You control divnet-rs using a TOML configuration file (config file).

Here is an example of one with lots of comments to help you see what's going on. Feel free to copy this file and use it as a model for your own datasets!

[model]
# Number of expectation maximization (EM) iterations
em_iter = 6

# Number of EM iterations to burn (i.e., throw out). Unlike mc_burn, this does
# NOT have to be em_iter / 2.
em_burn = 3

# Number of Monte-Carlo (MC) iterations.  Must be even (see mc_burn for
# details).
mc_iter = 500

# Number of MC iterations to burn. It must be mc_iter / 2.  If not, the program
# will abort.
mc_burn = 250

# Variance used for MH samples
stepsize = 0.01

# Perterbation magnitude for zero values when calculating logratios. (Any zero
# value will be replaced with this.) 
perturbation = 0.05

# Number of bootstrap iterations for estimating the variance.
replicates = 5

# The "base" taxa to use in the logratios.  The number represents the (0-based)
# index of the taxon you want.  So 0 here means the first taxon, 1 means the
# second, and so on.  Ideally it is a taxa observed in all samples.  That's not
# likely though, so try a couple of highly abundant taxa to confirm the results
# are robust to the taxon choice. 
base_taxa = 0

[io]
# If you use relative paths here, they will be interpreted relative to the
# directory from which you run the divnet-rs command.  If things get weird with
# that, or you're using a job scheduler like slurm or torque, just specify the
# absolute path here instead.

# The path to your count/asv/otu table
count_table = "./test_files/small/small_count_table.csv"

# The path to your sample data
sample_data = "./test_files/small/small_sample_data.csv"

# The path to the file that divnet-rs will generate
output = "./test_files/small/small_divnet_output.csv"

[misc]
# An unsigned 64 bit integer used to seed the random number generator.
random_seed = 0

As you can see it is broken up in to three sections (model, io, and misc) each controlling a different aspect of the software. The [model] section contains config options for the actual model DivNet uses to estimate diversity. The [io] section deals with specifying input and output files. Finally, the [misc] section contains any options that don't fit in any other category.

IMPORTANT: The program will abort unless mc_burn == mc_iter / 2. This is *allows me to do some trickery to reduce the overall memory usage by ~1/3.

Number of threads

One thing that isn't in the config files, but something you will want to do is to run divnet-rs with the OPENBLAS_NUM_THREADS=1 environmental variable set. This will ensure that OpenBLAS is only using a single thread. In all my tests, divnet-rs will be between 25-50% faster with 1 thread for OpenBLAS. You run it like this:

OPENBLAS_NUM_THREADS=1 divnet-rs /path/to/config.toml

Or you could just set that in your system config files.

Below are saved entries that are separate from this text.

-- ==== Sys2Proof/Certificates/Slice0/Obligations.lean ====
section
/-! DEFINITION. The statements for the provers: what the spec's rules say of each command, each kind of state and the step. A statement
of the form Answers c s P says that the command c answers a next state on s, and what it made of s. -/

section
open Sys2Proof Sys2Proof.Machine Reg

/-- The block's step (the task's form of R32: writes take effect in the order in which they arrive): the command at the front of the
queue runs on the state with the rest of the queue. -/
def Obligations.stepRunsFront : Prop :=
  ∀ (c : Instr) (r : List Instr) (s : State), step { s with pending := c :: r } = exec c { s with pending := r }

/-- The model's choice (log 1): with no command waiting, one nanosecond passes. Device time counts while the hub has power, and RESET_N
does not touch it (R334, R450); the field island's own time while it has power. An engine whose time in STARTING is
over then reads READY or DEGRADED, or FAULT with a loss that it cannot do without (R501, R426; log 57); the burst that a migration has read
is written (R287), and what the end of a member's contribution leaves due in a conduit follows (R223). Nothing else changes. -/
def Obligations.emptyQueueTicks : Prop :=
  ∀ s : State, s.pending = [] →
    let t := s.tick
    t.time = (if s.start.power ≠ .off then s.time + 1 else s.time)
    ∧ t.tele.now = (if s.start.fieldUp then s.tele.now + 1 else s.tele.now)
    ∧ { t with time := s.time, tele := { t.tele with now := s.tele.now } } = s
    ∧ (t.due = [] → t.mem.lock = none → t.dueFlows = [] → step s = .next t)
    ∧ (t.due ≠ [] → t.mem.lock = none → t.dueFlows = [] → (∀ p ∈ t.due, s.bit p HDR.PAGE_CTRL.HOLD = false ∧ s.bit p HDR.PAGE_CTRL.DRAIN = false) →
      ∃ u, step s = .next (State.settle t u)
        ∧ (∀ p ∈ t.due, u.pst p = if s.pst p = 1 then s.runState p else s.pst p)
        ∧ u.start = { s.start with starting := s.start.starting.filter fun e => decide (t.time.toNat < e.2) }
        ∧ u.out = [] ∧ t.Frame u (t.due.map fun p => (p, 0x008)) [.start])
    -- R287: the burst that a migration copies is written; R223: what a member that stopped contributing leaves due in a conduit follows
    ∧ (∀ k, t.due = [] → t.mem.lock = some k → t.dueFlows = [] →
      ∃ u, step s = .next (State.settle t u) ∧ u.mem.lock = none ∧ (k.dropped = true → u.chan 16 = t.chan 16)
        ∧ (k.dropped = false → k.poison = true → ((u.chan 16).stored.get (fun _ => Stored.sound) (k.addr / 64)).err.poisoned = true)
        ∧ u.out = [] ∧ t.Frame u [(.msc, 0x00C), (.msc, 0x030), (.msc, 0x048), (.mch 16, 0x018)] (.mem :: State.eventParts))
    ∧ (t.due = [] → t.mem.lock = none → t.dueFlows ≠ [] →
      step s = .next (State.settle t (t.dueFlows.foldl State.flow { t with out := [] })))

/-- What follows a command (the state that Answers speaks of, made the next state): it appends messages, pause frames and the end of
Remote Fault to what the command sends, and beside the log and the counters it changes only what follows its inputs: the section control engines with the
states, the light and the limits of the carriers, the buffers with their flags and pause, the pools and the laser procedure that
runs, the level of service with STATUS and ALARM_CAUSE, and the lines to the host. Every other register and part stays. -/
def Obligations.settleFrame : Prop :=
  ∀ s u : State, u.pending = s.pending →
    let carrier (k : Fin 16) : List (Page × Nat) :=
      [(.csc k, 0x008), (.csc k, 0x00C), (.csc k, 0x024), (.csc k, 0x028), (.csc k, 0x02C), (.csc k, 0x030), (.csc k, 0x034), (.csc k, 0x038),
       (.txo k, 0x008), (.txo k, 0x020), (.txo k, 0x024), (.txo k, 0x02C), (.txo k, 0x034), (.rxe k, 0x008), (.lfe k, 0x004), (.lfe k, 0x008),
       (.lfe k, 0x00C), (.lfe k, 0x044), (.fcr k, 0x008), (.fcr k, 0x044)]
    let shared : List (Page × Nat) :=
      [(.bsc, 0x00C), (.bsc, 0x024), (.bsc, 0x028), (.bsc, 0x02C), (.bsc, 0x030), (.bsc, 0x038), (.stp, 0x00C), (.stp, 0x020), (.stp, 0x034),
       (.stp, 0x038), (.stp, 0x03C), (.stp, 0x040), (.sch, 0x00C), (.fct, 0x00C), (.fct, 0x048), (.fct, 0x04C), (.cad, 0x008), (.cad, 0x00C),
       (.cad, 0x018), (.cad, 0x020), (.cad, 0x040), (.cad, CAD.CAD_LAST.POOL.off), (.dev, 0x00C), (.dev, 0x034), (.dev, 0x050)]
    let t := State.settle s u
    u.Frame t ((List.finRange 16).flatMap carrier ++ shared)
      (.host :: .hubEnd :: .start :: .cars :: .tm :: .cad :: State.eventParts)
    ∧ ∃ l, t.out = u.out ++ l
      ∧ ∀ o ∈ l, (∃ v, o = .msi v) ∨ (∃ side type seq code, o = .barrier side type seq code) ∨ (∃ port bytes, o = .pauseFrame port bytes)
          ∨ ∃ port, o = .remoteFault port false

/-- R35, R36, R65: every page's header after reset, and what is empty then. -/
def Obligations.resetState : Prop :=
  (∀ p : Page,
    State.reset.word p 0x000 = BitVec.ofNat 32 (0x1000000 * p.type.code + 0x10000 * p.sec + 0x100 * p.index + 1)
    ∧ State.reset.word p 0x004 = 0 ∧ State.reset.word p 0x008 = 0 ∧ State.reset.word p 0x00C = 0 ∧ State.reset.word p 0x018 = 0
    ∧ State.reset.word p 0x01C = 0)
  ∧ State.reset.word .dev 0x000 = 0x01000001 ∧ State.reset.word (.lfe 7) 0x000 = 0x53170301
  ∧ State.reset.word .dev 0x010 = 0x000003FF ∧ State.reset.word .dev 0x044 = 0x00FFFFFF
  ∧ State.reset.level = 0 ∧ State.reset.role = 0 ∧ State.reset.linkUp = false ∧ State.reset.readyPin = false
  ∧ State.reset.alarmN = true ∧ State.reset.pending = []

/-- R36, R57, R60: the invariant of stepKeepsInv holds after reset. -/
def Obligations.resetInv : Prop := State.reset.Inv

/-- From every state, not only from those that a run reaches, a step leaves a state in which DEV.STATUS, ALARM_CAUSE, INT_N and the
pending bits follow their conditions (R26, R57, R60, R62, R63, R456). -/
def Obligations.stepKeepsInv : Prop :=
  ∀ s t : State, s.Inv → step s = .next t → t.Inv

/-- R30: the byte address of a register is (section << 20) | (page << 12) | offset, and it names that page and offset alone; with
the rule's two examples, FLIP_MASK of C7.LFE and the page of MC12. -/
def Obligations.registerAddresses : Prop :=
  (∀ (p : Page) (off : Nat), off < 0x1000 → p.base + off = (p.sec <<< 20 ||| p.index <<< 12 ||| off) ∧ p.sec ≤ 0x1F ∧ p.index ≤ 0xFF
    ∧ Page.ofAddr (p.base + off) = some p ∧ (p.base + off) % 0x1000 = off)
  ∧ (Page.lfe 7).base + 0x018 = 0x01703018 ∧ (Page.mch 12).base = 0x0050D000

/-- R6, R30: a command that is a write to a register is the write of that word at the register's address. What befalls a host write
on its way (registerAccessPath) so befalls every one of them. -/
def Obligations.namedWritesAreRegisterWrites : Prop :=
  ∀ (c : Instr) (s : State) (p : Page) (off : Nat) (v : Word), s.hostWrite c = some (p, off, v) →
    exec c s = exec (.registerWrite (p.base + off) v 15) s

/-- R44 (with R43): what a denied access does, for a write, a one-dword read of the register space and a read of the counter
aperture. -/
def Obligations.deniedAccess : Prop :=
  ∀ (s : State) (addr : Nat) (v : Word) (p : Page), s.answering = true → s.host.window = false →
    (addr % 4 = 0 → s.pageAt addr = some p → State.mayWrite s.role p (addr % 0x1000) = false →
      Answers (.registerWrite addr v 15) s fun u => s.touch.Denied u false true addr ∧ u.out = [])
    ∧ (addr % 4 = 0 → s.pageAt addr = some p → State.mayRead s.role p = false →
      Answers (.bar0Read addr 1) s fun u => s.Denied u false false addr ∧ u.out = [.completion [0]])
    ∧ (addr % 4 = 0 → State.mayCount s = false →
      Answers (.bar2Read addr 1) s fun u => s.Denied u true false addr ∧ u.out = [.completion [0]])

See Logging for how to combine this variable with the logging environmental variables.

Defaults

Currently there are no default values. This means that every config file you write has to explicitly list all of the options you see in the file above. I would like to eventually change this so you only have to specify values that differ from the defaults, but as of now, you will have to be explicit :)

That said, DivNet does have some defaults for the tuning of the algorithm. Here is how you would set up the [model] section to use the defaults.

Note that divnet-rs is ~20x faster than the R implementation. This means that depending on the size of your dataset, you could crank em_*, mc_*, and replicates options up really high and see what happens. I haven't really tried this out yet, but it might be interesting!

DivNet 'fast' default

[model]
em_iter = 6
em_burn = 3
mc_iter = 500
mc_burn = 250
stepsize = 0.01
perturbation = 0.05
replicates = 5
base_taxa = 0

DivNet 'careful' default

[model]
em_iter = 10
em_burn = 5
mc_iter = 1000
mc_burn = 500
stepsize = 0.01
perturbation = 0.05
replicates = 5
base_taxa = 0